Issued between 1980 and 1999, the Great Americans definitive series features 63 designs, making it the largest set of face different Regular Issue stamps issued in the 20th century. One stamp honors a couple (Lila and Dewitt Wallace) while the remaining 62 commemorate individuals.
The series is characterized by a standard definitive size, simple design and monochromatic colors. The Bureau of Engraving and Printing produced most of the stamps, but some were printed by private firms. Several stamps saw multiple printings. The result is many different varieties, with tagging being the key to understanding them.
First US Inventors’ Day
On February 11, 1983, America celebrated its first Inventors’ Day.
Some nations had set aside days to honor their inventors before 1983 and some since. In January of that year, US President Ronald Reagan issued a proclamation establishing February 11, Thomas Edison’s birthday, as Inventors’ Day.
It’s custom in many countries to celebrate Inventors’ Day on the birthday of a noted native inventor.

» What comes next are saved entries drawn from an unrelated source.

/-! ### Register accesses that have rows of their own (R481, R494) -/

/-- All that such an access can do: its effect, the answer of a block under test, or the wait at a block in reset. -/
theorem reaches_cases (m : Master) (b : Blk) (off : Nat) (op : BusOp) (f : State → State) (s : State) :
    (blkOpen s b = true ∧ reaches m b off op f s = f s) ∨
    (s.flt.underTest.contains b = true ∧ ∃ q : Req, q.master = m ∧
      reaches m b off op f s = respond q (emptyReply q rInTest) (countInTest q rInTest s)) ∨
    (s.flt.resets.contains b = true ∧ ∃ h : Held, h.req.master = m ∧ reaches m b off op f s = hold h (.block b) s) := by
  unfold reaches
  by_cases ht : s.flt.underTest.contains b = true
  · exact .inr (.inl ⟨ht, ⟨m, 0, BitVec.ofNat 44 (b.base + off), op⟩, rfl, by rw [if_pos ht]⟩)
  · rw [if_neg ht]
    by_cases hr : s.flt.resets.contains b = true
    · exact .inr (.inr ⟨hr, _, rfl, by rw [if_pos hr]⟩)
    · exact .inl ⟨by simp only [blkOpen, Bool.eq_false_iff.mpr ht, Bool.eq_false_iff.mpr hr]; rfl, by rw [if_neg hr]⟩

/-- At a block that takes accesses, the access has its effect. -/
theorem reaches_open {s : State} {b : Blk} (h : blkOpen s b = true) (m : Master) (off : Nat) (op : BusOp) (f : State → State) :
    reaches m b off op f s = f s := by
  simp only [blkOpen, Bool.and_eq_true, Bool.not_eq_true'] at h
  simp only [reaches, h.1, h.2, Bool.false_eq_true, if_false]

@[simp] theorem memBytes_length (s : State) (a n : Nat) : (memBytes s a n).length = n := by simp [memBytes]

theorem memBytes_getElem (s : State) (a n i : Nat) (h : i < (memBytes s a n).length) : (memBytes s a n)[i] = memByte s (a + i) := by
  simp [memBytes]

theorem memBytes_append (s : State) (a m n : Nat) : memBytes s a m ++ memBytes s (a + m) n = memBytes s a (m + n) := by
  simp [memBytes, List.range_add, Nat.add_assoc]

theorem memBytes_slice (s : State) (a k d n : Nat) (h : d + n ≤ k) : ((memBytes s a k).drop d).take n = memBytes s (a + d) n := by
  apply List.ext_getElem
  · simp; omega
  · intro i h1 h2
    simp [memBytes, Nat.add_assoc]

theorem memBytes_words (s : State) (a k : Nat) :
    (List.range k).flatMap (fun i => memBytes s ((a + i) * 8) 8) = memBytes s (a * 8) (k * 8) := by
  induction k with
  | zero => simp [memBytes]
  | succ k ih =>
    rw [List.range_succ, List.flatMap_append, ih, List.flatMap_singleton, Nat.add_mul, Nat.add_mul, Nat.one_mul, memBytes_append]

theorem memBytes_congr {s t : State} (h : ∀ x, memByte t x = memByte s x) (a n : Nat) : memBytes t a n = memBytes s a n := by
  simp [memBytes, h]

theorem memBytes_putBytes (a : Nat) (bs : List Byte) (s : State) : memBytes (putBytes a bs s) a bs.length = bs := by
  apply List.ext_getElem
  · simp
  · intro i h1 h2
    rw [memBytes_getElem, memByte_putBytes_self]

/-- Writing what memory holds changes no byte. -/
theorem memByte_rewrite (s : State) (a n x : Nat) : memByte (putBytes a (memBytes s a n) s) x = memByte s x := by
  by_cases h : x < a ∨ a + n ≤ x
  · exact memByte_putBytes_other _ _ _ _ (by simpa using h)
  · obtain ⟨i, rfl⟩ : ∃ i, x = a + i := ⟨x - a, by omega⟩
    rw [memByte_putBytes_self _ _ _ _ (by simp; omega), memBytes_getElem]

/-! ### Admission -/

theorem probes_in {s : State} {a n x : Nat} (hn : 0 < n) (h : x ∈ probes s a n) : a ≤ x ∧ x < a + n := by
  have key : ∀ g : Nat, 0 < g → ∀ i, i < (a + n - 1) / g - a / g → a ≤ (a / g + i + 1) * g ∧ (a / g + i + 1) * g < a + n := by
    intro g hg i hi
    have h1 : a < (a / g + 1) * g := by rw [Nat.mul_comm]; exact Nat.lt_mul_div_succ a hg
    have h2 : (a + n - 1) / g * g ≤ a + n - 1 := Nat.div_mul_le_self _ _
    have h3 : (a / g + 1) * g ≤ (a / g + i + 1) * g := Nat.mul_le_mul_right _ (by omega)
    have h4 : (a / g + i + 1) * g ≤ (a + n - 1) / g * g := Nat.mul_le_mul_right _ (by omega)
    omega
  simp only [probes, List.mem_cons, List.mem_map, List.mem_range] at h
  rcases h with rfl | ⟨i, hi, rfl⟩
  · omega
  · split at hi <;> rename_i hu <;> simp only [hu] <;> exact key _ (by decide) i hi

Reagan chose Edison because of his prolific career. Over the course of his life, Edison received 1,093 patents in the US (plus more in other countries) and founded 14 companies – including what would become General Electric.
In his proclamation, Reagan stated that “Inventors are the keystone of the technological progress that is so vital to the economic, environmental, and social well-being of this country. Individual ingenuity and perseverance, spurred by the incentives of the patent system, begin the process that results in improved standards of living, increased public and private productivity, creation of new industries, improved public services, and enhanced competitiveness of American products in world markets.”